Please transcribe exactly, and only, the lines of the data below between the line holding "else if only [uEncrypt, uDecrypt]" and the line holding "an export. -/", inclusive.
<<<<
/-! ### Regions -/

def Region.valid (r : Region) : Bool := r.lo.getLsbD 0
def Region.r (r : Region) : Bool := r.lo.getLsbD 1
def Region.w (r : Region) : Bool := r.lo.getLsbD 2
def Region.x (r : Region) : Bool := r.lo.getLsbD 3
def Region.base (r : Region) : Nat := r.lo.toNat / 64 * 64 + r.hi.toNat * 2 ^ 32
/-- The last byte of the last granule. -/
def Region.last (r : Region) : Nat := r.llo.toNat / 64 * 64 + 63 + r.lhi.toNat * 2 ^ 32

/-- A valid region with the given attributes (R 2, W 4, X 8) over a range of the posts' map. -/
def mkRegion (attr base last : Nat) : Region :=
  ⟨BitVec.ofNat 32 (base / 64 * 64 + attr + 1), 0#32, BitVec.ofNat 32 (last / 64 * 64), 0#32⟩

/-- Management status pages that table 352 grants for reading at reset: those of R378. -/
def statusPages : List Nat := [0x001, 0x002, 0x003, 0x004, 0x005, 0x006]

/-- The regions of a post at reset (R355). -/
def postRegions : List Region :=
  (List.range 8).map (fun b => mkRegion 6 (0x01000000 + b * 0x100000) (0x010FFFFF + b * 0x100000)) ++
  [mkRegion 14 0 0x000FFFFF, mkRegion 6 0x02000000 0x02BFFFFF, mkRegion 6 0x03000000 0x033FFFFF,
   mkRegion 6 0x04000000 0x041FFFFF, mkRegion 6 0x40000000 0x40FFFFFF,
   mkRegion 10 0x10000000 0x15FFFFFF, mkRegion 10 0x18000000 0x19FFFFFF,
   mkRegion 2 0x16000000 0x17FFFFFF, mkRegion 2 0x1A000000 0x1FFFFFFF,
   mkRegion 10 0xFFFF0000 0xFFFFFFFF]

/-- A region of the tables at reset, by its key. -/
def resetRegion (key : Nat) : Region :=
  let t := key / 32
  let r := key % 32
  if t < 32 then postRegions.getD r Region.zero
  else if t == 352 then
    match statusPages[r]? with
    | some p => mkRegion 2 (0x40000000 + p * 0x1000) (0x40000FFF + p * 0x1000)
    | none => Region.zero
  else if 512 ≤ t && t < 640 && r == 0 then ⟨7#32, 0#32, 0xFFFFFFC0#32, 0xFFFFFFFF#32⟩
  else Region.zero

def getRegion (tab : List (Nat × Region)) (key : Nat) : Region := tget (resetRegion key) tab key
def putRegion (tab : List (Nat × Region)) (key : Nat) (r : Region) : List (Nat × Region) :=
  tput (resetRegion key) tab key r

/-- Tables whose shadow software may write (R353). -/
def tableWritable (t : Nat) : Bool := t < 32 || isFwChannel t || t == 352 || (512 ≤ t && t < 640)

/-! ### Fixed denials (R354) -/

/-- What a fixed denial refuses, whatever the regions say. Posts 0.2 and 0.3 do not reach the blocks of the privileged
channels, which R268 gives to posts 0.0 and 0.1 alone (DEDUCED where R285 names the posts of the bent:
notes/assumptions/92.md). -/
def fixedDenial (init a : Nat) : Bool :=
  (inRange a 0x01000000 0x017FFFFF && 0xFFC00 ≤ a % 0x100000) ||
  (inRange a 0x02800000 0x02BFFFFF && init != initLms) ||
  (inRange a 0x03000000 0x033FFFFF &&
    (let b := (a - 0x03000000) / 0x80000
     let o := a % 0x80000
     if o < 0x60000 then
       !((32 ≤ init && init < 288 && (init - 32) / 32 == b && !isFwChannel init) ||
         (288 ≤ init && init < 312 && (init - 288) / 3 == b) || init == 320 + b)
     else
       let u := (o - 0x60000) / 0x4000
       !((init < 32 && init / 4 == b) || init == 32 + 32 * b + 24 + u))) ||
  (inRange a 0x40040400 0x400407FF &&
    (let b := (a - 0x40040400) / 16 / 8
     !((if b == 0 then init < 2 else init < 32 && init / 4 == b) || init == 352))) ||
  (inRange a 0x40041400 0x40041FFF && !(init == (a - 0x40041400) / 96 || init < 2 || init == 352))

/-! ### The tables of ports (R270, R353) -/

/-- The regions of the ports whose reach the spec names: the plan channels, needles and hash engine of a bent reach its
plan area; plan channels also their bent store, the loft and context RAM, where commands' layouts lie; the LMS state block
its tree caches. Which regions hardware writes for these is not printed (DEDUCED: notes/assumptions/92.md). -/
def portRegions (init : Nat) : Option (List Region) :=
  let plan := fun (b : Nat) => mkRegion 6 (0x03000000 + b * 0x80000) (0x0305FFFF + b * 0x80000)
  if 32 ≤ init && init < 288 && !isFwChannel init then
    let b := initBent init
    some [plan b, mkRegion 6 (0x01000000 + b * 0x100000) (0x010FFFFF + b * 0x100000), mkRegion 6 0x02000000 0x027FFFFF,
      mkRegion 6 0x04000000 0x041FFFFF]
  else if 288 ≤ init && init < 312 then some [plan ((init - 288) / 3)]
  else if 320 ≤ init && init < 328 then some [plan (init - 320)]
  else if init == initLms then some [mkRegion 6 0x02800000 0x02BFFFFF]
  else none

/-! ### The check (R356) -/

/-- What an access is. -/
inductive Acc where
  | read | write | fetch
deriving DecidableEq, Repr

inductive GateRes where
  | allow | deny | double
deriving DecidableEq, Repr

def Region.grants (r : Region) : Acc → Bool
  | .read => r.r
  | .write => r.w
  | .fetch => r.x

/-- Regions of a table that cover an address. -/
def covering (tab : List (Nat × Region)) (t n a : Nat) : List Region :=
  ((List.range n).map (fun r => getRegion tab (t * 32 + r))).filter (fun r => r.valid && r.base ≤ a && a ≤ r.last)

def matchRegions (k : Acc) : List Region → GateRes
  | [] => .deny
  | [r] => if r.grants k then .allow else .deny
  | _ => .double

/-- The epoch is the one in force, or the one before it while the previous tables are held (R360). -/
def epochKnown (s : State) (epoch : Nat) : Bool :=
  let now := (getReg s Reg.GTE_EPOCH).toNat
  epoch == now || (s.gates.prev.isSome && (epoch + 1) % 2 ^ 32 == now)

/-- The tables of an epoch: the live ones, or the previous ones while they are held. -/
def tablesAt (s : State) (epoch : Nat) : List (Nat × Region) :=
  if epoch == (getReg s Reg.GTE_EPOCH).toNat then s.gates.live else s.gates.prev.getD s.gates.live

/-- The boot ROM once TIK_STAT.RUN is set: its service entries only (R446). How far the services' code extends from the
entries 0xFFFF_F000 and 0xFFFF_F010 is not printed; every address from 0xFFFF_F000 up stays executable (DESIGN CHOICE:
notes/assumptions/92.md). -/
def romClosed (s : State) (a : Nat) (k : Acc) : Bool :=
  running s && inRange a 0xFFFF0000 0xFFFFFFFF && !(k == .fetch && 0xFFFFF000 ≤ a)

/-- The flash window and the boot ROM take no writes (01_frame R22). -/
def readOnlyTarget (init a : Nat) (k : Acc) : Bool := k == .write && (gateOf init a == 12 || gateOf init a == 13)

/-- The result of an access to the posts' map. A port whose table the spec does not let one know is refused by nothing
but a fixed denial or the null target (notes/assumptions/92.md). -/
def gateCheck (s : State) (tab : List (Nat × Region)) (init a : Nat) (k : Acc) : GateRes :=
  if gateOf init a == 15 || fixedDenial init a || romClosed s a k || readOnlyTarget init a k then .deny
  else if 352 ≤ init && s.faults.safe && k == .write then (if a == 0x40002128 then .allow else .deny)
  else if 352 ≤ init && s.faults.safe && !((statusPages.any (fun p => inRange a (0x40000000 + p * 0x1000) (0x40000FFF + p * 0x1000)))) then .deny
  else if isPort init then
    (match portRegions init with
    | some rs => matchRegions k (rs.filter (fun r => r.base ≤ a && a ≤ r.last))
    | none => .allow)
  else matchRegions k (covering tab init 32 a)

/-- Gate 14: a host-memory access of a slice. -/
def linkCheck (s : State) (slice a : Nat) (k : Acc) : GateRes := matchRegions k (covering s.gates.live (512 + slice) 16 a)

/-- The code of an access in a fault record (R373). -/
def accCode (init : Nat) : Acc → Nat
  | .read => if 352 ≤ init then 6 else 1
  | .write => if 352 ≤ init then 6 else 2
  | .fetch => 3

/-- The slice an initiator acts for, where its identity names one. -/
def initSlice (init : Nat) : Option Nat := if 352 ≤ init then some (init - 352) else none
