/-- The fields that the block's header and its `9R` block give: attribute block and carried budget. A block whose
attribute block has EXPORT code 3 or a reserved bit set (R150) fails (notes/assumptions/80.md). -/
def x9Attr (kek : KeySlot) (use mask ex : Nat) (row : Nat × Nat × Bool × Nat) (r9 : Option Bytes) : Option (Nat × Option Nat) :=
  let lvl := if row.2.2.2 == 0 then kek.level + 1 else row.2.2.2
  let pu := if row.1 == 0 then aPurpose kek.attr else row.1
  let bits := row.2.1 &&& mask
  let dk := b2n row.2.2.1 * 2 ^ 29
  match r9 with
  | none => if use == 0x90 then none else some (lvl + pu * 16 + bits + ex * 2 ^ 24 + dk, none)
  | some d =>
    let a := leAt d 0 8
    if aExport a == 3 || bitAt a 3 || bitsAt a 30 2 != 0 || bitsAt a 38 2 != 0 then none else
    let dk := if use == 0x90 then bitsAt a 29 1 * 2 ^ 29 else dk
    some (aLevel a + aPurpose a * 16 + (bits &&& a &&& 0xFFFF00) + min ex (aExport a) * 2 ^ 24 + aStore a * 2 ^ 26 +
      bitsAt a 28 1 * 2 ^ 28 + dk + bitsAt a 32 32 * 2 ^ 32, some (leAt d 8 6))

/-- An X9.143 block under a protection key: the key it carries, or the status of its failure (R160). An `IK` block whose
data is not the hexadecimal of 8 bytes breaks the table (DEDUCED, notes/assumptions/80.md). -/
def x9Import (kek : KeySlot) (src : Bytes) : NewKey :=
  let fail := NewKey.fail stAuthFail
  let head := src.take 16
  match decVal (sub head 1 4), x9Usage (sub head 5 2), x9Mode (sub head 8 1), x9Export (sub head 11 1),
      decVal (sub head 12 2) with
  | some len, some row, some mask, some ex, some nopt =>
    let alg := sub head 7 1
    if sub head 0 1 != ascii "D" || len != src.length || !(alg == ascii "A" || alg == ascii "T") then fail
    else match x9Opts nopt (src.drop 16) with
      | none => fail
      | some (opts, body) =>
        let hdr := src.take (src.length - body.length)
        match fromHex (body.take (body.length - 32)), fromHex (body.drop (body.length - 32)) with
        | some ct, some mac =>
          if ct.length == 0 || ct.length % 16 != 0 || mac.length != 16 then fail
          else
            let pt := cbcDec (x9Key kek.material 0) mac ct
            let bits := beNat (pt.take 2)
            let find := fun (id : String) => (opts.find? (fun o => o.1 == ascii id)).map (·.2)
            let r9 : Option (Option Bytes) := match find "9R" with
              | none => some none
              | some d => match fromHex d with
                | some b => if b.length == 14 then some (some b) else none
                | none => none
            let ik : Bytes := match find "IK" with
              | none => []
              | some d => (fromHex d).getD []
            let ikOk := ((opts.find? (fun o => o.1 == ascii "IK")).isNone || ik.length == 8)
            if !ikOk || cmac (x9Key kek.material 1) (hdr ++ pt) != mac || bits % 8 != 0 || pt.length < 2 + bits / 8 then fail
            else match algKey (alg == ascii "T") (sub pt 2 (bits / 8)), r9 with
              | some (typ, mat), some r9 =>
                match x9Attr kek (if sub head 5 2 == ascii "90" then 0x90 else 0) mask ex row r9 with
                | none => fail
                | some (a, carried) =>
                  if attrBad typ a then fail
                  else if !childOk kek a || aPurpose a == pJournal then NewKey.fail stKeyUsage
                  else
                    let a := limitAttr kek.attr a
                    let b := initialBudget typ a
                    ⟨stOk, typ, a, (match carried with | some x => min b x | none => b), mat, ik, []⟩
              | _, _ => fail
        | _, _ => fail
  | _, _, _, _, _ => fail

/-- A key's usage code: the row of the table that holds its purpose and every use and mode bit it has, else `90`. Of `K0`
and `K1`, whose mappings are equal, `K0` is written (DESIGN CHOICE, notes/assumptions/80.md). -/
def x9UsageOf (k : KeySlot) : Bytes :=
  let bits := k.attr &&& 0xFFFF00
  let inRow := fun (u : String) => match x9Usage (ascii u) with
    | some row => (row.1 == 0 || row.1 == aPurpose k.attr) && (bits ||| row.2.1) == row.2.1 && row.2.2.1 == aDukpt k.attr
    | none => false
  if bits == 0 then ascii "90"
  else if isInitialKey k && inRow "41" then ascii "41"
  else match ["B0", "P0", "K0", "D0", "M6"].find? inRow with
    | some u => ascii u
    | none => ascii "90"

/-- The mode of use that the use bits give. -/
def x9ModeOf (a : Nat) : Bytes :=
  let u := bitsAt a 8 8
  let only := fun l => u == bitsOf (l.map (· - 8))
  if only [uEncrypt] || only [uWrap] then ascii "E"
  else if only [uDecrypt] || only [uUnwrap] then ascii "D"
  else if only [uEncrypt, uDecrypt] || only [uWrap, uUnwrap] then ascii "B"
  else if only [uMacGen] then ascii "G"
  else if only [uMacVer] then ascii "V"
  else if only [uMacGen, uMacVer] then ascii "C"
  else if only [uDerive] then ascii "X"
  else ascii "N"

/-- The key bytes that leave in an export. -/
def exportKey (k : KeySlot) : Bytes := k.material.take (exportLen k)

/-- An X9.143 block of a key, with random padding. A remaining budget of 2^48, which 6 bytes do not hold, is written as
2^48 − 1 (DESIGN CHOICE, notes/assumptions/80.md). -/
def x9Build (kek k : KeySlot) (rand : Bytes) : Bytes :=
  let ik := isInitialKey k
  let r9 := ascii "9R" ++ ascii "20" ++ toHex (leBytes 8 k.attr ++ leBytes 6 (min k.budget (2 ^ 48 - 1)))
  let pb := ascii "PB" ++ ascii "0C" ++ (rand.take 8).map (fun b => hexChar (b.toNat % 16))
  let opts := if ik then ascii "IK" ++ ascii "14" ++ toHex (padTo 8 k.ik) ++ r9 ++ pb else r9
  let hdr := ascii "D" ++ asciiDigits 4 (x9Chars (exportLen k) ik) ++ x9UsageOf k ++
    (if typTdes k.typ then ascii "T" else ascii "A") ++ x9ModeOf k.attr ++ ascii "00" ++
    (if aExport k.attr == 2 then ascii "S" else ascii "E") ++ asciiDigits 2 (if ik then 3 else 1) ++ ascii "00" ++ opts
  let n := exportLen k
  let pt := (beBytes 2 (8 * n) ++ exportKey k ++ rand.drop 8).take (16 * ceilDiv (2 + n) 16)
  let mac := cmac (x9Key kek.material 1) (hdr ++ pt)
  hdr ++ toHex (cbcEnc (x9Key kek.material 0) mac pt) ++ toHex mac

/-! ### KEY_EXPORT (R112, R161) -/

/-- KEY_EXPORT: wraps key A under key B. -/
def workKeyExport (s : State) (n : Nat) (c : Ctx) : State :=
  let a := useKey s c.keyA
  let b := useKey s c.keyB
  let d := drawFrom c.gid 40 s
  let out := match xFormat c.entry with
    | 1 => x9Build b a d.1
    | 2 => kwWrap b.material (exportKey a)
    | _ => kwpWrap b.material (exportKey a)
  putResult d.2 n c (resDest out)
>>>>
- ANSWER TO THIS PROBLEM -
  else if only [uEncrypt, uDecrypt] || only [uWrap, uUnwrap] then ascii "B"
  else if only [uMacGen] then ascii "G"
  else if only [uMacVer] then ascii "V"
  else if only [uMacGen, uMacVer] then ascii "C"
  else if only [uDerive] then ascii "X"
  else ascii "N"

/-- The key bytes that leave in an export. -/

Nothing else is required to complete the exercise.